8.3. The Examining Division did not cite any particular document in support of their argument that the -COCH(M)SO2-C6H4-Rc group of the application in suit would act as an equivalent to the -CONHSOnRg group of document (A) in respect to the leukotriene antagonising properties of the respective compounds, but obviously relied on the supposed existence of some common general knowledge. This approach is contrary to the principle that in proceedings before the EPO objections against patentability have to be based on verifiable facts.

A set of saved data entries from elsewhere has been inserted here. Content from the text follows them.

-- ==== Sys2Proof/Machine/Stage.lean ====
section
/-! DEFINITION. Stage timing, 802.1AS, the staging of a timetable and the class 0x1 opcodes (02; 16 R545, R548, R549). -/

namespace Sys2Proof.Machine

/-! Timing values (R48-R50) and admission (R72). -/

/-- R48-R50 hold for a word in STG_TIMING layout. -/
def timingOk (w : Word) : Bool :=
  let p := timP w
  let l := timL w
  let c := timC w
  20 ≤ p && p ≤ 200 && 2 ≤ l && l ≤ 20 && 2 * l ≤ p && 5 ≤ c && c ≤ 50 && 20 * c ≤ 500 * l

/-- R72 for declared figures, in microseconds. -/
def admits (f : TtFigures) (w : Word) : Bool :=
  let win := 500 * (timP w - timL w)
  let lay := 500 * timL w
  f.d ≤ 88 * win && f.wmin ≤ win && f.lmin ≤ lay && f.rmax ≤ lay - 10 * timC w && f.dlean ≤ 64 * win && f.wlean ≤ win

/-- A staged timetable that new timing must suit: in state VERIFIED or ARMED (R73). -/
def stagedFigs (s : State) : Option TtFigures :=
  if s.tt.st = .verified || s.tt.st = .armed then s.tt.staged.map (·.figs) else none

def suits (o : Option TtFigures) (w : Word) : Bool :=
  match o with
  | none => true
  | some f => admits f w

/-- The check of R68. -/
def timingAdmitted (s : State) (w : Word) : Bool :=
  timingOk w && suits (s.tt.active.map (·.figs)) w && suits (stagedFigs s) w

/-- STG_STAT (Table 2-7). -/
def stgStat (g : Stg) : Word :=
  toW (flagAt g.tstep 7 + flagAt g.ovr 6 + flagAt g.badcfg 5 + flagAt g.inlay 2 + flagAt g.hold 1 + flagAt g.sync 0)

/-- STG_PROFILE (Table 2-12). -/
def stgProfile (g : Stg) : Word := toW (flagAt g.lean 16 + at_ g.lossb 10 + at_ g.lossa 6 + at_ g.relay 2)

def setStg (s : State) (f : Stg → Stg) : State := { s with stg := f s.stg }

def activeIdent (s : State) : Nat := (s.tt.active.map (·.figs.ident)).getD 0

/-- STG_GET (Table 2-5). -/
def rowStgGet : OpDef :=
  opDef (fixedRow 1 0 0) (fun s _ =>
    .answer stOk (two s.stg.stage ++ two s.stg.tick ++ [s.stg.timing, stgStat s.stg] ++ two (activeIdent s) ++
      [stgProfile s.stg]) s)

/-- The bits of STG_TIMING that are not reserved (R7). -/
def timingMask (w : Word) : Word := w &&& 0x003FFFFF

/-- STG_SET: a shadowed write of an admitted value (Table 2-5, R11, R68). -/
def rowStgSet : OpDef :=
  opDef (fixedRow 1 1 1) (fun s k =>
    let w := timingMask (par k 0)
    if timingAdmitted s w then .answer stOk [] (setStg s (fun g => { g with timingSh := w })) else .refuse stBadParam 10 4)

/-! Staging (Tables 2-4, 2-5). -/

/-- The lowest-numbered compute die in service (R75). -/
def lowDie (s : State) : Option DieId := dieList.find? (fun n => dieInSvc s n.val)

/-- The staging region of a stack: offset and size (R548 while no timetable is active). -/
def stagingRegion (s : State) (n : DieId) : Option (Nat × Nat) :=
  match s.tt.active with
  | none => some (0, 2 ^ 32)
  | some t => (t.body.perStack.find? (fun r => r.die == n)).map (fun r => (r.stageBase, r.stageSize))

/-- Where an image is loaded: die, offset, size. -/
def loadPlace (s : State) : Option (DieId × Nat × Nat) :=
  (lowDie s).bind (fun n => (stagingRegion s n).map (fun r => (n, r.1, r.2)))

def setTt (s : State) (f : Tt → Tt) : State := { s with tt := f s.tt }

/-- TT_OPEN. Its two refusals of step 11 come in Table 2-5's order (log entry 10); with no compute die in service there is no
staging region, and the answer is ST_NO_RESOURCE (DESIGN CHOICE, log entry 149). -/
def rowTtOpen : OpDef :=
  opDef (fixedRow 1 2 3) (fun s k =>
    if parN k 2 = 0 then .refuse stBadParam 10 6
    else match loadPlace s with
      | none => .refuse stNoResource 11 0xFFFF
      | some (_, _, size) =>
        if size < parN k 2 then .refuse stNoResource 11 0xFFFF
        else if s.tt.st = .armed || s.tt.st = .verifying then .refuse stRefusedInUse 11 0xFFFF
        else .answer stOk [] (setTt s (fun t => { t with
          st := .loading, verErr := 0, ident := par64 k 0, len := parN k 2, staged := none, target := 0, ticksLeft := none })))

/-- TT_WRITE: bytes into the staging region of the lowest-numbered die in service (R75); with none, ST_NOT_READY (DESIGN CHOICE,
log entry 149). -/
def rowTtWrite : OpDef :=
  opDef { cls := 1, op := 3, lenIdx := 5, lenOk := fun k => pktLen k = 2 + cdiv (parN k 1) 4 } (fun s k =>
    let off := parN k 0
    let c := parN k 1
    if off % 4 ≠ 0 then .refuse stBadParam 10 4
    else if 65508 < c then .refuse stBadParam 10 5
    else if s.tt.st = .loading && s.tt.len < off + c then .refuse stBadParam 10 (if s.tt.len < off then 4 else 5)
    else if s.tt.st ≠ .loading then .refuse stNotReady 11 0xFFFF
    else if c = 0 then .answer stOkEmpty [] s
    else match loadPlace s with
      | none => .refuse stNotReady 11 0xFFFF
      | some (n, base, _) =>
        match hbmPut s n 0x01 (base + off) ((wordsBytes (parsFrom k 2)).take c) with
        | (none, s') => .answer stOk [] s'
        | (some st, s') => .answer st [execDetail] s')

/-- TT_VERIFY. -/
def rowTtVerify : OpDef :=
  opDef (fixedRow 1 4 0) (fun s _ =>
    if s.tt.st = .loading then .answer stOk [] (setTt s (fun t => { t with st := .verifying }))
    else .refuse stNotReady 11 0xFFFF)

/-! The integrator key (16 R545). -/

/-- Offsets of Table 16-3. -/
abbrev keySector : Nat := 0x3800000

def keyBytes (x : Island) (i : Nat) : List Byte := memRd x.flash (keySector + 256 * i) 256

/-- A key record: sequence and public key, where the magic and the key are right. -/
def keyRecord (bs : List Byte) : Option (Nat × Nat × Nat) :=
  if bs.take 4 = [0x48, 0x58, 0x4B, 0x59] then (sec1Key ((bs.drop 8).take 67)).map (fun k => (leNat ((bs.drop 4).take 4), k))
  else none

/-- The integrator key in force: the valid record of highest sequence (R545). -/
def keyInForce (x : Island) : Option (Nat × Nat × Nat) :=
  (List.range 256).foldl (fun best i =>
    match keyRecord (keyBytes x i), best with
    | some r, some b => if b.1 < r.1 then some r else best
    | some r, none => some r
    | none, _ => best) none

/-- The key both islands in service report as in force (R545). -/
def deviceKey (s : State) : Option (Nat × Nat × Nat) :=
  match inSvc s.sia, inSvc s.sib with
  | true, true => if keyInForce s.sia = keyInForce s.sib then keyInForce s.sia else none
  | true, false => keyInForce s.sia
  | false, true => keyInForce s.sib
  | false, false => none

/-! Verification (R69, R72, R75, R88, R381). -/

/-- The header figures of an image (Table 2-3). -/
def imageFigs (img : List Byte) : TtFigures :=
  let w := fun o => leNat ((img.drop o).take 4)
  { ident := leNat ((img.drop 8).take 8), len := w 0x10, d := w 0x14, wmin := w 0x18, lmin := w 0x1C, rmax := w 0x20
    dlean := w 0x24, wlean := w 0x28 }

/-- The directory: type, offset, length, truncated hash of each section (Table 2-3). -/
def imageDir (img : List Byte) : List (Nat × Nat × Nat × List Byte) :=
  (List.range (leNat ((img.drop 6).take 2))).map (fun i =>
    let e := (img.drop (0x30 + 16 * i)).take 16
    (leNat (e.take 4), leNat ((e.drop 4).take 4), leNat ((e.drop 8).take 4), e.drop 12))

/-- Sections every timetable has, with their counts (Table 2-2). -/
def neededSections : List (Nat × Nat) := [(1, 1), (2, 1), (3, 1), (4, 12), (5, 12), (6, 1), (8, 1)]

/-- R69 holds for a directory. -/
def dirOk (img : List Byte) : Bool :=
  let d := imageDir img
  neededSections.all (fun n => n.2 ≤ (d.filter (fun e => e.1 = n.1)).length) &&
  d.all (fun e => e.2.1 + e.2.2.1 ≤ img.length && (sha512 ((img.drop e.2.1).take e.2.2.1)).take 4 == e.2.2.2)

/-- The signature over all preceding bytes (Table 2-3). -/
def imageSigned (s : State) (img : List Byte) : Bool :=
  match deviceKey s with
  | none => false
  | some (_, x, y) => 132 ≤ img.length && sigOk x y (img.take (img.length - 132)) (img.drop (img.length - 132))

/-- The first verification error in the order 2, 4, 1, 6, 5, 3 (R88), 0 for none. -/
def verifyError (s : State) (img : List Byte) (c : TtContents) (copyFault : Bool) : Nat :=
  let f := imageFigs img
  if img.take 4 ≠ [0x48, 0x58, 0x54, 0x54] || f.len ≠ s.tt.len || f.ident ≠ s.tt.ident then 2
  else if leNat ((img.drop 4).take 2) ≠ 2 then 4
  else if !imageSigned s img then 1
  else if !dirOk img then 6
  else if copyFault then 5
  else if !admits f s.stg.timing || c.cmds.any (fun d => 1500 < d.worstUs) then 3
  else 0

/-- The dispatcher's copies into the staging regions of the other dies in service (R75). -/
def copyImage (s : State) (src : DieId) (img : List Byte) : State :=
  forAll s (dieList.filter (fun n => dieInSvc s n.val && n != src)) (fun s n =>
    match stagingRegion s n with
    | some (b, _) => hbmSet s n 0x01 b img
    | none => s)

/-- Where the image of a timetable stands in the stacks of the dies in service. -/
def imagePlaces (s : State) : List (DieId × Nat) :=
  (dieList.filter (fun n => dieInSvc s n.val)).filterMap (fun n => (stagingRegion s n).map (fun r => (n, r.1)))

/-- TT_VERIFY_END: the result of verification is recorded and HPT_ALERT.ttv is set (R88). An image that cannot be read, for want
of a die in service or for an uncorrectable error, has no signature that verifies: error 1 (DESIGN CHOICE, log entry 150). -/
def execTtVerifyEnd (c : TtContents) (copyFault : Bool) (s : State) : Out :=
  .next (
    if s.tt.st ≠ .verifying then s
    else
      let ended := fun (s : State) (f : Tt → Tt) =>
        let s := setTt s f
        setHpt s { s.hpt with aTtv := true }
      match loadPlace s with
      | none => ended s (fun t => { t with st := .loading, verErr := 1 })
      | some (n, base, _) =>
        match hbmGet s n .spine 0x01 base s.tt.len with
        | (none, s') => ended s' (fun t => { t with st := .loading, verErr := 1 })
        | (some img, s') =>
          let e := verifyError s img c copyFault
          let s' := copyImage s' n img
          if e = 0 then
            ended s' (fun t => { t with
              st := .verified, verErr := 0
              staged := some { figs := imageFigs img, body := c, image := imagePlaces s, sha := sha512 img } })
          else ended s' (fun t => { t with st := .loading, verErr := e }))

/-- TT_ARM (R77, R549, R85). -/
def rowTtArm : OpDef :=
  opDef (fixedRow 1 5 2) (fun s k =>
    let t := par64 k 0
    if t < (if s.tt.ever then s.stg.stage + 2 else 2) then .refuse stBadParam 10 4
    else if s.tt.st ≠ .verified || (!s.tt.ever && !s.stg.sync) then .refuse stNotReady 11 0xFFFF
    else .answer stOk [] (setTt s (fun x => { x with
      st := .armed, target := t, ticksLeft := if s.tt.ever then none else some t })))

/-- Waybills held for the armed timetable are discarded with a status (R79, R80). -/
def dropHeld (s : State) (st : Byte) (sel : Waybill → Bool) : State :=
  let gone := s.dis.waybills.filter (fun w => w.st = .held && sel w)
  let s := forAll s gone (fun s w => modWb s w.id (fun w => { w with st := .complete, written := 0 }))
  forAll s gone (fun s w => completeDefers s (.waybill w.id) st ([0, 0] ++ two w.stage))

/-- TT_CANCEL (Table 2-4, R80, R87). -/
def rowTtCancel : OpDef :=
  opDef (fixedRow 1 6 0) (fun s _ =>
    match s.tt.st with
    | .empty => .answer stOkEmpty [] s
    | .armed =>
      .answer stOk [] (dropHeld (setTt s (fun t => { t with st := .verified, verErr := 0, target := 0, ticksLeft := none }))
        stNotReady (fun w => w.forArmed))
    | _ => .answer stOk [] (setTt s (fun t => { t with
        st := .empty, verErr := 0, ident := 0, len := 0, target := 0, staged := none })))

def ttCode : TtState → Nat
  | .empty => 0
  | .loading => 1
  | .verifying => 2
  | .verified => 3
  | .armed => 4

/-- TT_STATUS (R644). -/
def rowTtStatus : OpDef :=
  opDef (fixedRow 1 7 0) (fun s _ =>
    .answer stOk ([toW (ttCode s.tt.st), toW s.tt.verErr] ++ two s.tt.ident ++ two s.tt.target) s)

/-- Two dies are lost: from the loss on, before the tick that enters them in STG_PROFILE (R86, R90). -/
def twoLost (s : State) : Bool := 2 ≤ diesOut s

/-- PROFILE_SET (Table 2-5, R90). -/
def rowProfileSet : OpDef :=
  opDef (fixedRow 1 8 3) (fun s k =>
    let t := par64 k 1
    if 1 < parN k 0 then .refuse stBadParam 10 4
    else if t < s.stg.stage + 2 then .refuse stBadParam 10 5
    else if parN k 0 = 0 && twoLost s then .refuse stNotReady 11 0xFFFF
    else .answer stOk [] (setStg s (fun g => { g with pendProf := some (parN k 0 = 1, t) })))

/-- The number of the stage that the next tick opens (R45, R549). -/
def nextStage (s : State) : Nat :=
  if s.tt.ever then s.stg.stage + 1 else if s.tt.st = .armed && s.tt.ticksLeft = some 1 then 1 else 0

/-- A pending PROFILE_SET reaches its target at the next tick. -/
def profileDue (s : State) : Bool :=
  match s.stg.pendProf with
  | some (_, t) => t ≤ nextStage s
  | none => false

/-- The pending profile is loaded; whichever it is, it is discarded with badcfg while two dies are lost (R90). -/
def loadProfile (s : State) : State :=
  match s.stg.pendProf with
  | some (lean, _) =>
    if twoLost s then setStg s (fun g => { g with pendProf := none, badcfg := true })
    else setStg s (fun g => { g with pendProf := none, lean := lean, leanSh := lean })
  | none => s

/-- PROFILE_APPLY. The row is a part of the target stage's tick: it may come at any time in the stage before it, and STAGE_TICK
does it where it has not (DESIGN CHOICE, log entry 151). -/
def execProfileApply (s : State) : Out := .next (if profileDue s then loadProfile s else s)

/-! 802.1AS (R67, R607). -/

def execAsSyncLost (s : State) : Out :=
  .next (
    let s := bothEdge s (fun e => { e with sync := false })
    if s.iod.inReset then s else setStg s (fun g => { g with sync := false, hold := true }))

/-- Synchronisation returns with a measured offset in ns, which STG_OFFSET holds saturated (Table 2-10). -/
def execAsSyncRegained (offset : Int) (s : State) : Out :=
  .next (
    let s := modEdge s s.stg.asPort (fun e => { e with sync := true })
    if s.iod.inReset then s
    else setStg s (fun g => { g with sync := true, hold := false, offset := clampI (-2147483647) 2147483647 offset }))

def execAsPortFailover (s : State) : Out :=
  .next (setStg (modEdge s .a (fun e => { e with sync := false })) (fun g => { g with asPort := .b }))

def execAsPortReturn (s : State) : Out :=
  .next (setStg (modEdge s .a (fun e => { e with sync := true })) (fun g => { g with asPort := .a }))

end Sys2Proof.Machine
end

8.4. The Appellant submitted that there is nothing in the state of the art from which a skilled person would have deduced that the substitution of a group Z in the compounds of document (A) by a ketosulphonic group would still result in leukotriene antagonists and thereby contested the existence of such a common general knowledge, which existence was neither rendered plausible by the Examining Division nor is known to the Board. In such a situation and taking into account that, according to the Board's own knowledge, even minute structural differences may have a strong impact on the biological or pharmacological properties of chemical compounds, the Board finds that inventive step cannot be denied for the chemical compounds of present Claim 1 merely on the basis of an alleged structural similarity with the chemical compounds known from document (A).
9. The Examining Division acknowledged in their communication of 16 January 1989 that the ketosulphonic group as a structural feature of the present compounds was not rendered obvious by documents (B) or (C) (page 2, lines 14 to 24). The Board has no reason to deviate from such finding.
10. For the above reasons, the Board finds that the subject- matter of Claim 1 for all the designated states other than AT, GR, and ES involves an inventive step within the meaning of Article 56 EPC. The subject-matter of Claims 14 to 16 for all the designated states other than AT, GR, and ES concerning methods of making the compounds of Claim 1, pharmaceutical compositions comprising them and their use for the manufacture of a medicament for use in antagonising one or more of the actions of one or more types of leukotrienes in a living animal and the claim for AT, GR, and ES which relates to processes for producing a compound of formula I, define the same invention as Claim 1 in different patent categories. Dependent Claims 2 to 13 for all the designated states other than AT, GR, and ES, relate to specific embodiments of this invention. Therefore, these claims are likewise allowable.
However, the description is not yet adapted to the present claims. Thus, not all requirements of the EPC are met by the present application documents. The Board therefore uses its power under Article 111(1) EPC and remits the case to the Examining Division for proper adaptation of the description.
For these reasons, it is decided that:
1. The decision under appeal is set aside.
2. The case is remitted to the Examining Division with the order to grant a patent with the two sets of claims submitted on 16 May 1994, after appropriate adaptation of the description.